**Task details**
Restate the whole listing exactly, leaving nothing out.

━━ Records supplied ━━

-- ==== Sys2Proof/Config.lean ====
section
/-! DEFINITION. What a build of the hasher fixes (00_scope.md R12, R13; 10_state.md R28), and the free values
of what the spec leaves unspecified. The spec gives no value for any parameter, so the build's configuration
is an opaque constant: nothing can be proved of its values (log 7). -/

namespace Sys2Proof

/-- The build-time configuration: `GUARD_EN` (00_scope.md R12) and the parameters of R13. A side condition
the spec states of a parameter is in `Config.wf`, not in its type (log 7). -/
structure Config where
  /-- `GUARD_EN`: hash-flooding protection is on -/
  guardEn : Bool
  /-- `C32[0..3]`, SHAKE32 initial lanes -/
  c32 : Lanes32
  /-- `M1`, COMBINE32 word multiplier, odd -/
  m1 : Word32
  /-- `M2`, COMBINE32 lane multiplier, odd -/
  m2 : Word32
  /-- `mix32`, an open function of its two arguments (40_primitives32.md R83) -/
  mix32 : Word32 → Word32 → Word32
  /-- `SR1`, SCRAMBLE32 shift, 1 to 31 (R85) -/
  sr1 : BitVec 5
  /-- `SM1`, SCRAMBLE32 multiplier -/
  sm1 : Word32
  /-- `SR2`, SCRAMBLE32 shift, 1 to 31 -/
  sr2 : BitVec 5
  /-- `SM2`, SCRAMBLE32 multiplier -/
  sm2 : Word32
  /-- `SR3`, SCRAMBLE32 shift, 1 to 31 -/
  sr3 : BitVec 5
  /-- `K64[0..11]`, SHAKE64 initial lanes -/
  k64 : Lanes64
  /-- `round64`, an open function of lanes, block words and guard term (42_primitives64.md R118) -/
  round64 : Lanes64 → Lanes64 → Word64 → Lanes64
  /-- `P1`, MIX64 first multiplier -/
  p1 : Word64
  /-- `P2`, MIX64 second multiplier -/
  p2 : Word64
  /-- `cond64_src`, the source lanes of the SHAKE64 condensation (R121) -/
  cond64Src : List (Fin 12)
  /-- `Q1`, SCRAMBLE64 multiplier, odd -/
  q1 : Word64
  deriving Inhabited

/-- The configuration of the modelled build. No value of it is known (log 7). -/
opaque Config.build : Config

/-- FREE VALUE (log 8). The contents of the command registers where the spec calls them unspecified
(10_state.md R22, R35; 60_exceptions.md R164; 70_reset_and_hazards.md R180), for each value of the model's
counter. -/
opaque Config.unspecified : Nat → Machine.Regs

/-- FREE VALUE (log 12). The moment at which a byte whose answer changes during a command is read, which the
spec does not fix (20_memory.md R54), for each command (the model's counter) and address: how far back, among
the answers given since acceptance. -/
opaque Config.moment : Nat → Word64 → Nat

end Sys2Proof
end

━━━

**Exercise result**
-- ==== Sys2Proof/Config.lean ====
section
/-! DEFINITION. What a build of the hasher fixes (00_scope.md R12, R13; 10_state.md R28), and the free values
of what the spec leaves unspecified. The spec gives no value for any parameter, so the build's configuration
is an opaque constant: nothing can be proved of its values (log 7). -/

namespace Sys2Proof

/-- The build-time configuration: `GUARD_EN` (00_scope.md R12) and the parameters of R13. A side condition
the spec states of a parameter is in `Config.wf`, not in its type (log 7). -/
structure Config where
  /-- `GUARD_EN`: hash-flooding protection is on -/
  guardEn : Bool
  /-- `C32[0..3]`, SHAKE32 initial lanes -/
  c32 : Lanes32
  /-- `M1`, COMBINE32 word multiplier, odd -/
  m1 : Word32
  /-- `M2`, COMBINE32 lane multiplier, odd -/
  m2 : Word32
  /-- `mix32`, an open function of its two arguments (40_primitives32.md R83) -/
  mix32 : Word32 → Word32 → Word32
  /-- `SR1`, SCRAMBLE32 shift, 1 to 31 (R85) -/
  sr1 : BitVec 5
  /-- `SM1`, SCRAMBLE32 multiplier -/
  sm1 : Word32
  /-- `SR2`, SCRAMBLE32 shift, 1 to 31 -/
  sr2 : BitVec 5
  /-- `SM2`, SCRAMBLE32 multiplier -/
  sm2 : Word32
  /-- `SR3`, SCRAMBLE32 shift, 1 to 31 -/
  sr3 : BitVec 5
  /-- `K64[0..11]`, SHAKE64 initial lanes -/
  k64 : Lanes64
  /-- `round64`, an open function of lanes, block words and guard term (42_primitives64.md R118) -/
  round64 : Lanes64 → Lanes64 → Word64 → Lanes64
  /-- `P1`, MIX64 first multiplier -/
  p1 : Word64
  /-- `P2`, MIX64 second multiplier -/
  p2 : Word64
  /-- `cond64_src`, the source lanes of the SHAKE64 condensation (R121) -/
  cond64Src : List (Fin 12)
  /-- `Q1`, SCRAMBLE64 multiplier, odd -/
  q1 : Word64
  deriving Inhabited

/-- The configuration of the modelled build. No value of it is known (log 7). -/
opaque Config.build : Config

/-- FREE VALUE (log 8). The contents of the command registers where the spec calls them unspecified
(10_state.md R22, R35; 60_exceptions.md R164; 70_reset_and_hazards.md R180), for each value of the model's
counter. -/
opaque Config.unspecified : Nat → Machine.Regs

/-- FREE VALUE (log 12). The moment at which a byte whose answer changes during a command is read, which the
spec does not fix (20_memory.md R54), for each command (the model's counter) and address: how far back, among
the answers given since acceptance. -/
opaque Config.moment : Nat → Word64 → Nat

end Sys2Proof
end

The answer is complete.